Approximately 0.1% of headaches are sinister (i.e., secondary headaches, which include neoplasm, aneurysm rupture, venous sinus thrombosis, meningitis, etc.) (4). Among patients with migraine and a normal neurological examination, the prevalence of significant intracranial abnormalities on neuroimaging ranges from 0 to 3.1% and combining this data in a meta-analysis resulted in a prevalence of 0.18% (4). Specifically, the prevalence of arteriovenous malformations is 0.8% and saccular aneurysms is 2.4% on autopsy. Although there are many causes of secondary headache, clinical cues to their diagnosis will be present on history and neurological examination which will be discussed below.

In 1994, the American Academy of Neurology (AAN) created a guideline for the use of neuroimaging in patients with headaches and a normal neurological examination, which has not changed over the years (5). The AAN consensus concluded “in adult patients with recurrent headaches that have been defined as migraine, including those with visual aura, with no recent change in pattern, no history of seizures, and no other focal neurological signs or symptoms, the routine use of neuroimaging is not warranted.” The most common abnormalities found on MRI in migraineurs are white matter lesions localized in the subcortical or periventricular white matter best seen on fluid-attenuated inversion recovery (FLAIR) images, reported in 12–48% of migraineurs compared with 2–11% of control subjects (6). These lesions are non-specific and can be misinterpreted as signifying an inflammatory disease, such as multiple sclerosis, leading to patient anxiety, and further investigations, such as a lumbar puncture (with its associated risks).
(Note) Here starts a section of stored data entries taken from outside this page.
/-- SUBSTITUTION_RESTORE_DONE. -/
def substDone (s : State) : State :=
  match s.safety.subst with
  | none => s
  | some x =>
    if x.phase ≠ 3 then s
    else
      let s := x.recs.foldl restoreEnded s
      let s := modSafety (x.parts.foldl releasePart s) fun f => { f with subst := none }
      releaseFor s (.segment x.die x.row x.seg)

def execSubstitutionRestoreDone (s : State) : Host.Outcome State Fault Refusal := onWf .substitutionRestoreDone s substDone

/-! ### Forced substitution (R392) -/

/-- Evict a partition as R307 gives, from its quiesced state. -/
def evictNow (s : State) (p : Nat) : State := saveComplete p (quiesceEnd p s)

/-- Resume a partition that was evicted for a substitution, as R310 gives; one that stood yielded stands so again. -/
def resumeNow (before : State) (s : State) (p : Nat) : State :=
  let old := part before p
  let s := reloadComplete p (modPart s p fun x => { x with pre := .reloading })
  modPart s p fun x => { x with pre := old.pre, stuck := old.stuck, yieldRec := old.yieldRec }

/-- The unit may be substituted by the TM itself: unusable, or past the critical threshold. -/
def mustGo (s : State) (u : BistUnit) : Bool :=
  critical s u ||
    (match u with
      | .segment d r g => segBad s d r g
      | .ve b => decide (b ∈ s.safety.badVes)
      | _ => false)

/-- FORCED_SUBSTITUTION: the affected partitions are evicted, the map is written, they resume; one already evicted stays so.
While a phase of one is in progress, or a transfer of tier 0 or 1 of one is in flight, the TM waits. -/
def forced (d r g : Nat) (s : State) : State :=
  if !s.boot.ready ∨ s.boot.safe ∨ s.safety.subst.isSome ∨ !mapped s d r g ∨ !mustGo s (.segment d r g) then s
  else
    match replacement s d r g with
    | none => releaseFor (spareExhausted s (segBlock s d r g)) (.segment d r g)
    | some c =>
      let ps := (affected s d r g c).filter fun p => decide ((part s p).pre ≠ .evicted)
      if (affected s d r g c).any fun p => prePhase (part s p) then s
      else
        let t := ps.foldl evictBegin s
        if ps.any (stillFlying t) then s
        else
          let t := writeMap (ps.foldl evictNow t) d r g c
          releaseFor (ps.foldl (resumeNow s) t) (.segment d r g)

def execForcedSubstitution (die row seg : Nat) (s : State) : Host.Outcome State Fault Refusal :=
  onWf (.forcedSubstitution die row seg) s (forced die row seg)

/-! ### VE substitution (R394) -/

/-- The die's spare VE is usable, unused and not worn. -/
def spareVeFree (s : State) (d : Nat) : Bool :=
  s.safety.spareVe.getLsbD d && !s.safety.badSpareVe.getLsbD d && decide (40 ≤ marginOf s (.spareVe d)) &&
    !(s.safety.slices.any fun x => decide (x.unit = .spareVe d))

/-- The spare VE in block `b`, with the operand cache image and running the program that the SF names. -/
def spareIn (image : List Byte) (pc : Nat) : Ve :=
  { setVeWords { Ve.reset with buffer := false } 0 (wordsOf 65536 image) with
    cacheInit := true, spare := true, running := true, pc := BitVec.ofNat 15 pc }

/-- The repair switch connects the die's spare as block `b`, with its image and the program running; the point and the mark of
the VE that left do not follow. -/
def spareConnect (s : State) (b image pc : Nat) : State :=
  modSafety (setVe (enterBuffer s b) b (spareIn (readTier s 0 image 262144) pc)) fun f =>
    { f with
      spareVe := f.spareVe &&& ~~~(1#2 <<< (b / 64)), badVes := f.badVes.filter fun n => decide (n ≠ b)
      wear := f.wear.filter fun e => decide (e.1 ≠ .ve b) }

/-- A VE that must go leaves by the forced path (R388, R392, R394): its partition is evicted, the spare is connected, the
partition resumes and the program starts. -/
def veForced (b image pc : Nat) (s : State) : State :=
  let all := (partOfBlock s b).toList
  let ps := all.filter fun p => decide ((part s p).pre ≠ .evicted)
  let t := ps.foldl evictBegin s
  if (all.any fun p => prePhase (part s p)) ∨ ps.any (stillFlying t) then s
  else
    let t := ps.foldl (resumeNow s) (spareConnect (ps.foldl evictNow t) b image pc)
    releaseFor (modVe t b fun x => { x with buffer := false, running := true, pc := BitVec.ofNat 15 pc }) (.ve b)

/-- A scheduled VE substitution: steps 1, 2 and 5 of Table 7. -/
def veScheduled (b image pc : Nat) (s : State) : State :=
  let ps := (partOfBlock s b).toList
  if !allStopped s ps then s
  else if (tilesOfBlock b).any fun t => holdsToken (tile s t) then wearEvent s 2 (.ve b) (marginOf s (.ve b))
  else if (tilesOfBlock b).all fun t => epochEnded (tile s t) then
    let s := ps.foldl (fun s p => saveRecord (dropAppended s p) p ((part s p).pre = .evicted)) s
    releaseFor (spareConnect s b image pc) (.ve b)
  else s

/-- VE_SUBSTITUTION: `image` is the tier 0 offset of the operand cache image; one that cannot be read is no image (log entry 49). -/
def veSubst (b image pc : Nat) (s : State) : State :=
  if !s.boot.ready ∨ s.boot.safe then s
  else if !spareVeFree s (b / 64) then (if mustGo s (.ve b) then releaseFor (spareExhausted s b) (.ve b) else s)
  else if tierAccess s 0 image 262144 false ≠ 0 then s
  else if mustGo s (.ve b) then veForced b image pc s
  else veScheduled b image pc s

def execVeSubstitution (b image pc : Nat) (s : State) : Host.Outcome State Fault Refusal :=
  onWf (.veSubstitution b image pc) s (veSubst b image pc)

end Sys2Proof.Machine
end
If atypical headache features are present and the patient does not meet ICHD-III criteria for migraine, a lower threshold for neuroimaging may be applied.

Visual aura may precede the migraine, or may not be followed by a headache in the case of migraine aura without headache. Diagnostic features of a visual aura include features such as propagation of a scintillating scotoma, zig-zag lines, fortification spectra, or photopsia. These positive visual symptoms may be a result of a migraine, but very rarely could be attributable to a focal seizure or occipital lobe ischemia (7). There are key clinical features of positive visual phenomenon that warrant neuroimaging to rule out an occipital lobe lesion (such as a cavernoma or AVM) (8). These include: a stereotypical visual aura that is repeatedly experienced in one hemifield, an increase in frequency or change in pattern of a longstanding visual aura, a sudden alteration in aura characteristics, any unexplained visual field defect and/or subjective persistence of a scotoma following a typical visual aura, or co-existence of seizures. If any of the above criteria are met, then neuroimaging with an MRI is indicated.
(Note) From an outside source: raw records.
-- ==== Sys2Proof/Certificates/Slice0/Obligations.lean ====
section
/-! DEFINITION. The statements. Each is about the model alone; its docstring names the rules of the spec it rests on. -/

open Sys2Proof Sys2Proof.Machine

/-! ### Commands of the masters -/

/-- Reports. ECHO answers with its own parameter block, IDENTITY with the identity report over its nonce, TELEMETRY of a
defined group with that group's record, POWER_READ with the power report, ACCT_READ with the counters, which CLR
clears, and BUDGET_READ with the tenant's entry; each with status 0. Nothing but the sequencer, the replies and, for a
clear, the counters changes (12 Tables 5 and 6; 13 R313; 15 R367, R368; 17 R412). -/
def Obligations.ReportCommandsComplete : Prop :=
  (∀ s q c, Begins (.echo q) s q c → c.opc = 0x0001 →
    exec (.echo q) s = .next (finish (taken s q c) c 0 0 c.params)) ∧
  (∀ s q c, Begins (.identity q) s q c → c.opc = 0x0002 →
    exec (.identity q) s = .next (finish (taken s q c) c 0 0 (identityReport (taken s q c) (sub c.params 0 32)))) ∧
  (∀ s q c, Begins (.telemetry q) s q c → c.opc = 0x0003 → pf c 0 4 ≤ 4 →
    exec (.telemetry q) s =
      .next (finish (taken s q c) c 0 0 (teleRecord (taken s q c) c.part (pf c 0 4)))) ∧
  (∀ s c, Begins .powerRead s 16 c → c.opc = 0x0605 →
    exec .powerRead s = .next (finish (taken s 16 c) c 0 0 (powerBody (taken s 16 c)))) ∧
  (∀ s p c, Begins (.acctRead p) s p c → c.opc = 0x0106 → pf c 0 1 = 0 →
    exec (.acctRead p) s = .next (finish (taken s p c) c 0 0 (acctBytes (taken s p c) c.part))) ∧
  (∀ s p c, Begins (.acctReadClear p) s p c → c.opc = 0x0106 → pf c 0 1 = 1 → c.port = 0 →
    exec (.acctReadClear p) s =
      .next (finish
        (modPart (taken s p c) c.part fun x =>
          { x with acct := { Acct.zero with since := x.acct.now, now := x.acct.now, act := x.acct.act } })
        c 0 0 (acctBytes (taken s p c) c.part))) ∧
  (∀ s p c, Begins (.budgetRead p) s p c → c.opc = 0x0304 →
    exec (.budgetRead p) s =
      .next (finish (taken s p c) c 0 0 (budgetBytes (budget (part (taken s p c) c.part) (pf c 0 1)))))

/-- The life of a partition. PART_DEFINE of an unused partition with no reserved value makes it primary; PART_RESET runs
the partition reset; PART_YIELD of a running partition asks for a yield; PART_EVICT of one that is not evicted begins
the eviction; PART_RESUME of a yielded partition that no unusable column holds runs it again, and of an evicted one
begins the reload (13 R301, R305 to R312). -/
def Obligations.PartitionCommandsComplete : Prop :=
  (∀ s c, Begins .partDefine s 16 c → c.opc = 0x0101 → prePhase (part s (pf c 1 1 % 16)) = false →
    defined (taken s 16 c) (pf c 1 1 % 16) = false → defineRefused (taken s 16 c) c = none → pf c 4 2 ≠ 0 →
    exec .partDefine s =
      .next (finish (makePrimary (taken s 16 c) (pf c 1 1 % 16) (definedEntry c)) c 0 0 [])) ∧
  (∀ s p c, Begins (.partReset p) s p c → c.opc = 0x0102 → prePhase (part s p) = false →
    exec (.partReset p) s = .next (finish (partitionReset (taken s p c) p (some c) 0x3005) c 0 0 [])) ∧
  (∀ s p c, Begins (.partYield p) s p c → c.opc = 0x0103 → (part (taken s p c) p).pre = .running →
    prePhase (part s p) = false →
    exec (.partYield p) s =
      .next (modPart (taken s p c) p fun x => { x with pre := .yielding, yieldCmd := some c, chained := false })) ∧
  (∀ s p c, Begins (.partEvict p) s p c → c.opc = 0x0104 → prePhase (part s p) = false →
    (part (taken s p c) p).pre ≠ .evicted →
    exec (.partEvict p) s =
      .next (evictBegin (modPart (taken s p c) p fun x => { x with evictCmd := some c }) p)) ∧
  (∀ s p c, Begins (.partResume p) s p c → c.opc = 0x0105 → prePhase (part s p) = false →
    (part (taken s p c) p).pre = .yielded → (part (taken s p c) p).stuck ≠ 2 →
    exec (.partResume p) s = .next (finish (runAgain (taken s p c) p) c 0 0 [])) ∧
  (∀ s p c, Begins (.partResume p) s p c → c.opc = 0x0105 → prePhase (part s p) = false →
    (part (taken s p c) p).pre = .evicted →
    exec (.partResume p) s =
      .next (modPart (taken s p c) p fun x => { x with pre := .reloading, resumeCmd := some c }))

/-- The ends of the phases of pre-emption. At its boundary a yielding partition writes its record and is yielded; a
quiesced eviction ends the running step with its members admitted and saves; the saved partition is evicted with its
image kept; the reloaded one runs (13 Table 6, R305 to R310). -/
def Obligations.PreemptionPhasesComplete : Prop :=
  (∀ s p, Acts (.yieldBoundary p) s → (part s p).pre = .yielding → (part s p).step = none →
    exec (.yieldBoundary p) s =
      .next (finishOpt (modPart (saveRecord (dropAppended s p) p false) p fun x =>
        { x with pre := .yielded, yieldCmd := none }) (part s p).yieldCmd 0)) ∧
  (∀ s p, Acts (.evictQuiesceEnd p) s → (part s p).pre = .quiescing → stillFlying s p = false →
    ∃ t, exec (.evictQuiesceEnd p) s = .next t ∧ (part t p).pre = .saving ∧
      ∃ s', t = modPart (freezeArray (stepAbandon s' p 0 0 true) p) p fun x => { x with pre := .saving }) ∧
  (∀ s p, Acts (.evictSaveComplete p) s → (part s p).pre = .saving → (part s p).evictCmd = none →
    exec (.evictSaveComplete p) s =
      .next (modPart (countTier (saveRecord s p true) p 0 true (37355520 * (colsOf (part s p)).length)) p fun x =>
        { x with
          pre := .evicted, evictCmd := none
          image := some { tiles := (tilesOf s (part s p)).map (tileRec s), ves := (blocksOf (part s p)).map (veRec s) } })) ∧
  (∀ s p, Acts (.resumeReloadComplete p) s → (part s p).pre = .reloading →
    ∃ t, exec (.resumeReloadComplete p) s = .next (finishOpt t (part s p).resumeCmd 0) ∧
      (part t p).pre = (if (part t p).stuck = 0 then .running else .yielded) ∧ (part t p).image = none ∧
      (part t p).resumeCmd = none)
A Case of Transformation from Episodic to Chronic Migraine

A 35-year-old female with a history of rheumatoid arthritis and episodic migraine without aura, treated with ibuprofen and Sumatriptan presents to family medicine clinic with increased frequency of migraine episodes over the last 6 months. In the last few months they are also occurring upon wakening in the morning. Her migraines are now approximately 20 days per month and she is using Sumatriptan more than usual. Her rheumatoid arthritis is active and she is using Ibuprofen almost nightly for pain relief. Her baseline migraine frequency is 4–6 days per month. She is referred to the Headache clinic with a documented normal examination and a recently completed brain CT scan that is unremarkable. Did this patient require a CT scan? Do they now require a brain MRI?
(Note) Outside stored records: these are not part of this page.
theorem execAlertPulseEnd_sat (s : State) (hK : Clo 0x40 P) (hs0 : Sat P s) : SatN P (execAlertPulseEnd s) := by
  unfold execAlertPulseEnd; (try dsimp only)
  repeat' (first | with_reducible assumption | ((with_reducible refine Clo.mono hK ?_); rfl)
                 | with_reducible intro _ | with_reducible apply alertEnd_sat | with_reducible apply onWf_sat
                 | (simp only [SatN_next]))

end Sys2Proof.Machine
end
To make a diagnosis of chronic migraine a patient needs to have headaches for ≥15 days per month (for >3 months) with migraine features present for ≥8 days (3). Transformation from episodic to chronic migraine occurs in ~3% of migraine patients per year (9). Analgesia overuse is a major risk factor for this transformation. Patients who overuse analgesia are at risk for medication overuse headache (MOH) where the analgesia leads to the paradoxical effect of increasing headache frequency. This is likely the cause of increased migraine frequency in the above example. Maximum monthly use of a non-steroidal anti-inflammatory is 15 days per month, which was exceeded by the patient in the above case (3). Maximum monthly use of a Triptan is 10 days per month. Treatment of MOH is beyond the scope of this paper, however recognition of this phenomenon is important as this patient did not require neuroimaging with a clinical history consistent with a known primary headache disorder, MOH and a normal documented neurological examination and absence of red flags.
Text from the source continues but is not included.